Records drawn from a dataset>
◆ ◆ ◆ ◆

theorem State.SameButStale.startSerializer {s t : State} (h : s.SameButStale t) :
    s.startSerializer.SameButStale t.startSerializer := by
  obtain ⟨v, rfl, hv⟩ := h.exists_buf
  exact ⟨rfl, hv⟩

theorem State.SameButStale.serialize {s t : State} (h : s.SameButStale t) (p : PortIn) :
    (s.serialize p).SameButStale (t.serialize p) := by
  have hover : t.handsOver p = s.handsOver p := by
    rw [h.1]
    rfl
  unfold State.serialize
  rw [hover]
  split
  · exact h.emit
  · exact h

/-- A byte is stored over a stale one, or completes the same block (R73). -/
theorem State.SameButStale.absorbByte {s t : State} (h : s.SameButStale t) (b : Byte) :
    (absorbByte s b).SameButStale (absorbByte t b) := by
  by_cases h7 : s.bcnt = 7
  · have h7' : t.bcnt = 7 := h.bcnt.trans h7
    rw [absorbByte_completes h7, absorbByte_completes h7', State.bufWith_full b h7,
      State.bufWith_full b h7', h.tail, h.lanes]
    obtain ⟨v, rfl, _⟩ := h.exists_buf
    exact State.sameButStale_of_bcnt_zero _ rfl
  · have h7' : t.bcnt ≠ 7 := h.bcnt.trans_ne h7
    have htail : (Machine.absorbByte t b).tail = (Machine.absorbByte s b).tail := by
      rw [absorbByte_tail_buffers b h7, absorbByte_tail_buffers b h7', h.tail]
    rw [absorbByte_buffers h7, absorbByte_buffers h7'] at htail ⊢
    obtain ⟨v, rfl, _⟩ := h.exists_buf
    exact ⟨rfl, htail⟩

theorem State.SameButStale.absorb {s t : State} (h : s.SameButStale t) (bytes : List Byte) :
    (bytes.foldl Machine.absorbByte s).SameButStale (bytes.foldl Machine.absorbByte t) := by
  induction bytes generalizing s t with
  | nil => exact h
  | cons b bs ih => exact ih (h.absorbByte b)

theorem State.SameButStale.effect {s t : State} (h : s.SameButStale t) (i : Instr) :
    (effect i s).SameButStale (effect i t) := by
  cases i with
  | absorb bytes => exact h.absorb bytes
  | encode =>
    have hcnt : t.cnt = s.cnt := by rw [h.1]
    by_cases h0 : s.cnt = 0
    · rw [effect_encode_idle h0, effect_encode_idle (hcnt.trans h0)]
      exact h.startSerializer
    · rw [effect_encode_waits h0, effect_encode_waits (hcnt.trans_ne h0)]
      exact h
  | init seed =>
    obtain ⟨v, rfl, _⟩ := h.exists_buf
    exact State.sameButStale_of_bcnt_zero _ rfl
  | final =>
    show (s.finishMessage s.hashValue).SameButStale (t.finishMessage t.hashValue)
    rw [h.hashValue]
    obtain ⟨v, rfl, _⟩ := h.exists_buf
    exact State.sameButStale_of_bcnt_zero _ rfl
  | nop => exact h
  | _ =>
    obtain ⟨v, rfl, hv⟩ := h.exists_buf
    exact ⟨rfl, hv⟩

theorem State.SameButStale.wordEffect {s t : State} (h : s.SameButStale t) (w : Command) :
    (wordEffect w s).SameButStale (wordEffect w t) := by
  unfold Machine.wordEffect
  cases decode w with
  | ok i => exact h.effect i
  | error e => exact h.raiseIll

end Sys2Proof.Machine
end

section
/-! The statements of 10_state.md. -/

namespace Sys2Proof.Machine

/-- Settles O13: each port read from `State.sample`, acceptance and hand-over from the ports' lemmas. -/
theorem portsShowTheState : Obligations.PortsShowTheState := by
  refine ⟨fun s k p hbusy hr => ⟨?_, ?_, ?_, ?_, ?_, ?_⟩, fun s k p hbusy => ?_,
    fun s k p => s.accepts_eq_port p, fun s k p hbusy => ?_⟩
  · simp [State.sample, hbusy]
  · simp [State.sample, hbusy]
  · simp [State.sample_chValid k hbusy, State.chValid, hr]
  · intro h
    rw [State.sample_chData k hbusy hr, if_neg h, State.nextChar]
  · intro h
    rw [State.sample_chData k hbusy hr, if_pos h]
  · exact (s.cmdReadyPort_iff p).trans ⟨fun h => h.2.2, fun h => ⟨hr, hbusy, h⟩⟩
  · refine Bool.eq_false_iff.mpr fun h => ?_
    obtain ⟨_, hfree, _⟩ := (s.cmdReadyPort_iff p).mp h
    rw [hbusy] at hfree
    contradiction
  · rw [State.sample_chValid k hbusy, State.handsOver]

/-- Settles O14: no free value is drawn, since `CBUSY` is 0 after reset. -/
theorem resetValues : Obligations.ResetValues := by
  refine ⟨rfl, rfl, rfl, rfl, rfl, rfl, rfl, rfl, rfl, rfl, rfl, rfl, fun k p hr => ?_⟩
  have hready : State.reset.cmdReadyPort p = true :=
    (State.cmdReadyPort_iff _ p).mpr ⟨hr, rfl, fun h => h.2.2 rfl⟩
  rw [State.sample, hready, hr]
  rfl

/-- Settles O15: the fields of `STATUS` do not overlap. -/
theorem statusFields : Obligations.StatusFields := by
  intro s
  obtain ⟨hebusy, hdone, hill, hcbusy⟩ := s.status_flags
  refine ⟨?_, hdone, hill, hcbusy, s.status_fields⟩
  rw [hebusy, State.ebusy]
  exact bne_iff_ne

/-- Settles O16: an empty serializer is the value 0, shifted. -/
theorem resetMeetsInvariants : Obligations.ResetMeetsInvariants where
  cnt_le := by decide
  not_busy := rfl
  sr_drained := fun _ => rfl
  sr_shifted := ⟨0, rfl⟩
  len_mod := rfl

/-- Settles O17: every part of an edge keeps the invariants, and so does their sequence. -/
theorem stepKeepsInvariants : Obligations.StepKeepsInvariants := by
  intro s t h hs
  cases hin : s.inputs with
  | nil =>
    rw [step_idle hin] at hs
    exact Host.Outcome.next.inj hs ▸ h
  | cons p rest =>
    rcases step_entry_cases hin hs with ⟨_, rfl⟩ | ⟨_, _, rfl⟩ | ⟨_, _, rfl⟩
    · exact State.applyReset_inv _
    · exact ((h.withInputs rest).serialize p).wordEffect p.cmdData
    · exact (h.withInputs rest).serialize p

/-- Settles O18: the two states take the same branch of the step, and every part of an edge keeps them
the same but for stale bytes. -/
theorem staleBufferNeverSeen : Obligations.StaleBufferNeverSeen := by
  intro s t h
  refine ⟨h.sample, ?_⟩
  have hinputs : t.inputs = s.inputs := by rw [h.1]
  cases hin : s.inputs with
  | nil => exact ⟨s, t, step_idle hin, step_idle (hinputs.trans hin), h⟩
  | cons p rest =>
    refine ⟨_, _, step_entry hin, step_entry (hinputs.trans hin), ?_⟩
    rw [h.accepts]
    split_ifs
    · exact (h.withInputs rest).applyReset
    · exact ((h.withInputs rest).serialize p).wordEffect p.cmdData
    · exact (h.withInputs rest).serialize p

◆ ◆ ◆ ◆

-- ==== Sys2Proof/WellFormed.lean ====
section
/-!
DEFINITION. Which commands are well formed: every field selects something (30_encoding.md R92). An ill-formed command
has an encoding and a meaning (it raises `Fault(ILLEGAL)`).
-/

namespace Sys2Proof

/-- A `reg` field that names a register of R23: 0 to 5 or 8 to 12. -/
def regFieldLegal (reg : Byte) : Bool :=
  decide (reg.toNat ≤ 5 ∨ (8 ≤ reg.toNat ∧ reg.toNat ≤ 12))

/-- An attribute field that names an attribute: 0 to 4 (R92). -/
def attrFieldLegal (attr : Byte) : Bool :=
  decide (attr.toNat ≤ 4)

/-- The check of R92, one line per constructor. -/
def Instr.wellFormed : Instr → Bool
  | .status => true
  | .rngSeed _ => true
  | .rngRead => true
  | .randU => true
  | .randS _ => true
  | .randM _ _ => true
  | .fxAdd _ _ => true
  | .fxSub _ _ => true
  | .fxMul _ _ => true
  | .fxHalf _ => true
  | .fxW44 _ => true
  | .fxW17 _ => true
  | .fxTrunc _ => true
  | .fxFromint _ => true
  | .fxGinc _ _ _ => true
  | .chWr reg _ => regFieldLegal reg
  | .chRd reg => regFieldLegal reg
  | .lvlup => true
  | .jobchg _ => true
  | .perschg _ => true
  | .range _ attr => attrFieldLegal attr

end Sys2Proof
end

◆ ◆ ◆ ◆

What to do> Your answer must be every line from the entries that contains the string "part", copied as it stands.

Completed task>
/-- Settles O17: every part of an edge keeps the invariants, and so does their sequence. -/
/-- Settles O18: the two states take the same branch of the step, and every part of an edge keeps them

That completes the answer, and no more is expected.